In 2003, the company lost a major client, and 30 percent of its business. By 2006, it had gained back enough market share to complete a new, highly automated, 100,000 square foot plant that doubled production capacity. In anticipation of the expanded production capacity, the company bought the Waldorf, Nuevo Sol and Bella Migliore brands of jams and sauces in October 2005. In January 2006, Silver Spring completed the purchase of Thor-Shackel Horseradish Co., the producer of Thor's Hot Horseradish and several other brands.
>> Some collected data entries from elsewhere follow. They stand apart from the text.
theorem Kept.refl (s : State) : Kept s s := ⟨id, rfl, rfl, rfl⟩

theorem Kept.trans {a b c : State} (h : Kept a b) (k : Kept b c) : Kept a c :=
  ⟨fun w => k.1 (h.1 w), k.2.1.trans h.2.1, k.2.2.1.trans h.2.2.1, k.2.2.2.trans h.2.2.2⟩

theorem Kept.of_eq {a b : State} (h : b.net.dram = a.net.dram ∧ b.pending = a.pending ∧ b.power.serial = a.power.serial ∧
    b.power.ident = a.power.ident) : Kept a b :=
  ⟨fun w => by rw [h.1]; exact w, h.2.1, h.2.2.1, h.2.2.2⟩

theorem Kept.ite {a b c : State} (p : Prop) [Decidable p] (h : Kept a b) (k : Kept a c) :
    Kept a (if p then b else c) := by split <;> assumption

theorem Kept.foldl {α : Type} (f : State → α → State) (h : ∀ s a, Kept s (f s a)) (l : List α) :
    ∀ s : State, Kept s (l.foldl f s) := by
  induction l with
  | nil => exact Kept.refl
  | cons a l ih => intro s; rw [List.foldl_cons]; exact (h s a).trans (ih _)

@[simp] theorem dset_keep (s : State) (o : Nat) (e : Nat) (v : Nat) :
    (dset s o e v).net.dram = s.net.dram ∧
      (dset s o e v).pending = s.pending ∧
      (dset s o e v).power.serial = s.power.serial ∧
      (dset s o e v).power.ident = s.power.ident := by
  exact ⟨rfl, rfl, rfl, rfl⟩

@[simp] theorem bump_keep (s : State) (o : Nat) (e : Nat) :
    (bump s o e).net.dram = s.net.dram ∧
      (bump s o e).pending = s.pending ∧
      (bump s o e).power.serial = s.power.serial ∧
      (bump s o e).power.ident = s.power.ident := by
  exact ⟨rfl, rfl, rfl, rfl⟩

@[simp] theorem bumpN_keep (s : State) (o : Nat) (e : Nat) (n : Nat) :
    (bumpN s o e n).net.dram = s.net.dram ∧
      (bumpN s o e n).pending = s.pending ∧
      (bumpN s o e n).power.serial = s.power.serial ∧
      (bumpN s o e n).power.ident = s.power.ident := by
  exact ⟨rfl, rfl, rfl, rfl⟩

@[simp] theorem dropPend_keep (s : State) (o : Nat) (e : Nat) :
    (dropPend s o e).net.dram = s.net.dram ∧
      (dropPend s o e).pending = s.pending ∧
      (dropPend s o e).power.serial = s.power.serial ∧
      (dropPend s o e).power.ident = s.power.ident := by
  exact ⟨rfl, rfl, rfl, rfl⟩

@[simp] theorem setPend_keep (s : State) (o : Nat) (e : Nat) (v : Nat) (cls : Nat) :
    (setPend s o e v cls).net.dram = s.net.dram ∧
      (setPend s o e v cls).pending = s.pending ∧
      (setPend s o e v cls).power.serial = s.power.serial ∧
      (setPend s o e v cls).power.ident = s.power.ident := by
  exact ⟨rfl, rfl, rfl, rfl⟩

@[simp] theorem copyWrite_keep (s : State) (w : Nat × Nat × Nat × Nat) :
    (copyWrite s w).net.dram = s.net.dram ∧
      (copyWrite s w).pending = s.pending ∧
      (copyWrite s w).power.serial = s.power.serial ∧
      (copyWrite s w).power.ident = s.power.ident := by
  unfold copyWrite; simp

@[simp] theorem drawn_keep (s : State) :
    (drawn s).net.dram = s.net.dram ∧
      (drawn s).pending = s.pending ∧
      (drawn s).power.serial = s.power.serial ∧
      (drawn s).power.ident = s.power.ident := by
  exact ⟨rfl, rfl, rfl, rfl⟩

@[simp] theorem putEvent_keep (s : State) (v : Nat) :
    (putEvent s v).net.dram = s.net.dram ∧
      (putEvent s v).pending = s.pending ∧
      (putEvent s v).power.serial = s.power.serial ∧
      (putEvent s v).power.ident = s.power.ident := by
  exact ⟨rfl, rfl, rfl, rfl⟩

@[simp] theorem logEvent_keep (s : State) (kind : Nat) (role : Nat) (value : Nat) (prev : Nat) :
    (logEvent s kind role value prev).net.dram = s.net.dram ∧
      (logEvent s kind role value prev).pending = s.pending ∧
      (logEvent s kind role value prev).power.serial = s.power.serial ∧
      (logEvent s kind role value prev).power.ident = s.power.ident := by
  exact ⟨rfl, rfl, rfl, rfl⟩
In 2009, the company purchased Kelchner's Horseradish Products of Dublin, Pennsylvania. In 2010 the company moved Kelchner's production to its plant in Eau Claire, Wisconsin, keeping open Kelchner's headquarters and a shipping operation in Pennsylvania. In 2011, the company began expanding the area where Kelchner's products were sold: south into the Carolinas and north into New York and Massachusetts. The company would go on to acquire Atlantic Brand seafood condiments, and in 2020 the president of Silver Spring Foods, Inc. was approached by the owner of Brede Foods with the prospect of buying his brand. Brede is the latest acquired of the company's now five brands.

== Awards ==
The company and has earned several awards at mustard competitions, with Silver Spring Beer ’n Brat Mustard winning top awards. At the 2010 Napa Valley Mustard Festival's World-Wide Mustard Competition, Silver Spring earned a Grand Champion title for its popular Deli Style Mustard, while its Picante Pepper Mustard took home a bronze in the Pepper Hot category. Additionally, its Beer ’n Brat Horseradish Mustard nabbed a bronze in the Horseradish/Wasabi category, and its Organic Deli Mustard won the silver in the Organic category.

The company regularly places in the annual World-Wide Mustard Competition hosted by America's National Mustard Museum. In 2021 Silver Spring's Beer'n Brat Mustard took the silver medal in the Horseradish/Wasabi mustard category and their Chipotle Mustard received a bronze medal in the Pepper Hot Mild-Medium category.

== Operations ==
Silver Spring Foods, Inc., is now the world's largest producer and processor of horseradish products. Revenue hit $50 million in 2011, and the company now employs over 250 people.

Silver Spring Foods manufacturing facility produces over 100 million pounds of condiments per year. Capabilities include hot and cold processing and filling, Kosher, Certified Organic, Non-GMO project verified, and ability to produce a wide variety of gluten free condiments. Silver Spring Foods, Inc. maintains a AA rating with the British Retail Consortium, a voluntary auditing program.

The brands of the parent company, Huntsinger Companies also include Huntsinger Farms, Inc., Bookbinder's Food Products, Atlantic Seafood Products, Kelchner Food Products, and Brede Foods.